-- ==== Sys2Proof/Word.lean ====
section
/-! DEFINITION. The machine's words and the plain tables State is built from. -/

namespace Sys2Proof

/-- A 64-bit register or memory word. -/
abbrev Word := BitVec 64

/-- The smallest unit of memory (R30, R69). -/
abbrev Byte := BitVec 8

/-- Sparse data by key: a list of keys and values, each key at most once. -/
abbrev Tbl (κ ν : Type) := List (κ × ν)

end Sys2Proof
end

-----

Please say how many lines of the material above include "BitVec", giving that number and no other words.

2